@[inherit_doc afterOp]
def writesObject (s : State) (o : Nat) : Option Obj := s.fls.pending.foldl (afterOp o) (Tab.find s.medium.objects o)

/-- Bytes that writes not yet programmed will add. -/
def pendingBytes (s : State) (f : Option Nat) : Nat :=
  ((s.fls.pending.filter fun p => match f with | some g => p.owner == g | none => true).map fun p => p.bytes.length).sum

/-- There is no room for n more bytes of function f's object, or for a new object (16 R357, R361). -/
def storeFull (s : State) (f n : Nat) (create : Bool) : Bool :=
  let quota := (Tab.get s.fls.quotas f (BitVec.allOnes 64)).toNat
  s.fls.readOnly || s.fls.capacity.toNat < heldBytes s + pendingBytes s none + n
    || (quota != 2 ^ 64 - 1 && quota < ownedBytes s f + pendingBytes s (some f) + n)
    || (create && 1048576 ≤ s.medium.objects.length + (s.fls.pending.filter StoreOp.create).length)

/-! Flash reads (16 R359). -/

/-- An uncorrectable codeword: the object is damaged, the place recorded, the event raised. -/
def flashUe (s : State) (o off : Nat) : State :=
  let objects := match Tab.find s.medium.objects o with
    | some b => Tab.put s.medium.objects o { b with damaged := true }
    | none => s.medium.objects
  raiseEvent { s with
      medium := { s.medium with objects := objects }
      fls := { s.fls with ue := satAdd s.fls.ue 1, ueLastObj := BitVec.ofNat 64 o,
                          ueLastOff := BitVec.ofNat 64 (off / 4096 * 4096) } }
    evStoreUe srcFlash 0xF (toLe 8 o ++ toLe 8 (off / 4096 * 4096))

/-- A codeword of object o is read (16 R359): it is counted, its block scheduled for refresh where that is due; a lost one is
reported. -/
def readCodeword (s : State) (o : Nat) (r : CodewordRead) : State :=
  let k := decodeCodeword r
  let s1 := { s with
    medium := { s.medium with refreshDue := if refreshWanted r then s.medium.refreshDue ++ [(o, r.unit)] else s.medium.refreshDue }
    fls := { s.fls with cwCorrected := satAdd s.fls.cwCorrected (b2n (k == .hard))
                        retryReads := satAdd s.fls.retryReads (b2n (k == .reread))
                        softDecodes := satAdd s.fls.softDecodes (b2n (k == .soft)) } }
  if k = .lost then flashUe s1 o (4096 * r.unit) else s1

/-- The codewords of object o that hold bytes off to off + len − 1 are read in order; with the data unit of the first that is lost, at
which the read stops. Those not named have no bit errors. -/
def readCodewords (s : State) (o off len : Nat) (rs : List CodewordRead) : State × Option Nat :=
  (rs.filter fun r => off / 4096 ≤ r.unit && 4096 * r.unit < off + len).foldl (fun (a : State × Option Nat) r =>
    match a.2 with
    | some _ => a
    | none => (readCodeword a.1 o r, if decodeCodeword r = .lost then some r.unit else none)) (s, none)

/-- FLS.BLK_SEL of a block (16 R365). -/
def blockSel (b : BadBlock) : Nat := packFields [(0, b.channel % 8), (3, b.ce % 4), (5, b.lun % 16), (9, b.block % 2 ^ 20)]

/-- Blocks retired, and the store read-only when the spare pool is exhausted (16 R361). -/
def wearOut (s : State) (w : FlashWear) : State :=
  let s1 := w.bad.foldl (fun s b => raiseEvent s evBadBlock srcFlash 0xF
    (toLe 1 b.channel ++ toLe 1 b.ce ++ toLe 1 b.lun ++ [0] ++ toLe 4 b.block)) s
  let n := w.bad.length
  let s2 := if n = 0 then s1
    else { s1 with medium := { s1.medium with grownBad := s1.medium.grownBad ++ w.bad.map blockSel }
                   fls := { s1.fls with badGrown := satAdd s1.fls.badGrown n,
                                        spare := BitVec.ofNat 32 (s1.fls.spare.toNat - n),
                                        capacity := BitVec.ofNat 64 (w.goodBytes * 971 / 1000) } }
  if w.low && !s2.fls.readOnly then
    raiseEvent { s2 with fls := { s2.fls with readOnly := true } } evStoreReadonly srcFlash 0xF []
  else s2

/-- What a read of a whole object for a command gives: its bytes, or the status that ends the command (16 R347, R353,
R358, R359). -/
def wholeObject (s : State) (f o : Nat) (env : Env) : State × (Nat ⊕ List Byte) :=
  if !s.fls.online then (s, .inl stStoreUnreadable)
  else if o = 0 then (s, .inl stBadDesc)
  else match readsObject s o with
    | none => (s, .inl stStoreNoObject)
    | some b =>
      if !seesObject f o b then (s, .inl stStoreNoObject)
      else if !b.isSealed then (s, .inl stBadDesc)
      else
        let t := readCodewords s o 0 b.bytes.length env.flash
        match t.2 with
        | none => ({ t.1 with fls := { t.1.fls with readBytes := satAdd t.1.fls.readBytes b.bytes.length } }, .inr b.bytes)
        | some _ => (t.1, .inl stStoreUnreadable)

■ PROBLEM
Each record should be given again exactly as it reads.

■ FINISHED EXERCISE
@[inherit_doc afterOp]
def writesObject (s : State) (o : Nat) : Option Obj := s.fls.pending.foldl (afterOp o) (Tab.find s.medium.objects o)

/-- Bytes that writes not yet programmed will add. -/
def pendingBytes (s : State) (f : Option Nat) : Nat :=
  ((s.fls.pending.filter fun p => match f with | some g => p.owner == g | none => true).map fun p => p.bytes.length).sum

/-- There is no room for n more bytes of function f's object, or for a new object (16 R357, R361). -/
def storeFull (s : State) (f n : Nat) (create : Bool) : Bool :=
  let quota := (Tab.get s.fls.quotas f (BitVec.allOnes 64)).toNat
  s.fls.readOnly || s.fls.capacity.toNat < heldBytes s + pendingBytes s none + n
    || (quota != 2 ^ 64 - 1 && quota < ownedBytes s f + pendingBytes s (some f) + n)
    || (create && 1048576 ≤ s.medium.objects.length + (s.fls.pending.filter StoreOp.create).length)

/-! Flash reads (16 R359). -/

/-- An uncorrectable codeword: the object is damaged, the place recorded, the event raised. -/
def flashUe (s : State) (o off : Nat) : State :=
  let objects := match Tab.find s.medium.objects o with
    | some b => Tab.put s.medium.objects o { b with damaged := true }
    | none => s.medium.objects
  raiseEvent { s with
      medium := { s.medium with objects := objects }
      fls := { s.fls with ue := satAdd s.fls.ue 1, ueLastObj := BitVec.ofNat 64 o,
                          ueLastOff := BitVec.ofNat 64 (off / 4096 * 4096) } }
    evStoreUe srcFlash 0xF (toLe 8 o ++ toLe 8 (off / 4096 * 4096))

/-- A codeword of object o is read (16 R359): it is counted, its block scheduled for refresh where that is due; a lost one is
reported. -/
def readCodeword (s : State) (o : Nat) (r : CodewordRead) : State :=
  let k := decodeCodeword r
  let s1 := { s with
    medium := { s.medium with refreshDue := if refreshWanted r then s.medium.refreshDue ++ [(o, r.unit)] else s.medium.refreshDue }
    fls := { s.fls with cwCorrected := satAdd s.fls.cwCorrected (b2n (k == .hard))
                        retryReads := satAdd s.fls.retryReads (b2n (k == .reread))
                        softDecodes := satAdd s.fls.softDecodes (b2n (k == .soft)) } }
  if k = .lost then flashUe s1 o (4096 * r.unit) else s1

/-- The codewords of object o that hold bytes off to off + len − 1 are read in order; with the data unit of the first that is lost, at
which the read stops. Those not named have no bit errors. -/
def readCodewords (s : State) (o off len : Nat) (rs : List CodewordRead) : State × Option Nat :=
  (rs.filter fun r => off / 4096 ≤ r.unit && 4096 * r.unit < off + len).foldl (fun (a : State × Option Nat) r =>
    match a.2 with
    | some _ => a
    | none => (readCodeword a.1 o r, if decodeCodeword r = .lost then some r.unit else none)) (s, none)

/-- FLS.BLK_SEL of a block (16 R365). -/
def blockSel (b : BadBlock) : Nat := packFields [(0, b.channel % 8), (3, b.ce % 4), (5, b.lun % 16), (9, b.block % 2 ^ 20)]

/-- Blocks retired, and the store read-only when the spare pool is exhausted (16 R361). -/
def wearOut (s : State) (w : FlashWear) : State :=
  let s1 := w.bad.foldl (fun s b => raiseEvent s evBadBlock srcFlash 0xF
    (toLe 1 b.channel ++ toLe 1 b.ce ++ toLe 1 b.lun ++ [0] ++ toLe 4 b.block)) s
  let n := w.bad.length
  let s2 := if n = 0 then s1
    else { s1 with medium := { s1.medium with grownBad := s1.medium.grownBad ++ w.bad.map blockSel }
                   fls := { s1.fls with badGrown := satAdd s1.fls.badGrown n,
                                        spare := BitVec.ofNat 32 (s1.fls.spare.toNat - n),
                                        capacity := BitVec.ofNat 64 (w.goodBytes * 971 / 1000) } }
  if w.low && !s2.fls.readOnly then
    raiseEvent { s2 with fls := { s2.fls with readOnly := true } } evStoreReadonly srcFlash 0xF []
  else s2

/-- What a read of a whole object for a command gives: its bytes, or the status that ends the command (16 R347, R353,
R358, R359). -/
def wholeObject (s : State) (f o : Nat) (env : Env) : State × (Nat ⊕ List Byte) :=
  if !s.fls.online then (s, .inl stStoreUnreadable)
  else if o = 0 then (s, .inl stBadDesc)
  else match readsObject s o with
    | none => (s, .inl stStoreNoObject)
    | some b =>
      if !seesObject f o b then (s, .inl stStoreNoObject)
      else if !b.isSealed then (s, .inl stBadDesc)
      else
        let t := readCodewords s o 0 b.bytes.length env.flash
        match t.2 with
        | none => ({ t.1 with fls := { t.1.fls with readBytes := satAdd t.1.fls.readBytes b.bytes.length } }, .inr b.bytes)
        | some _ => (t.1, .inl stStoreUnreadable)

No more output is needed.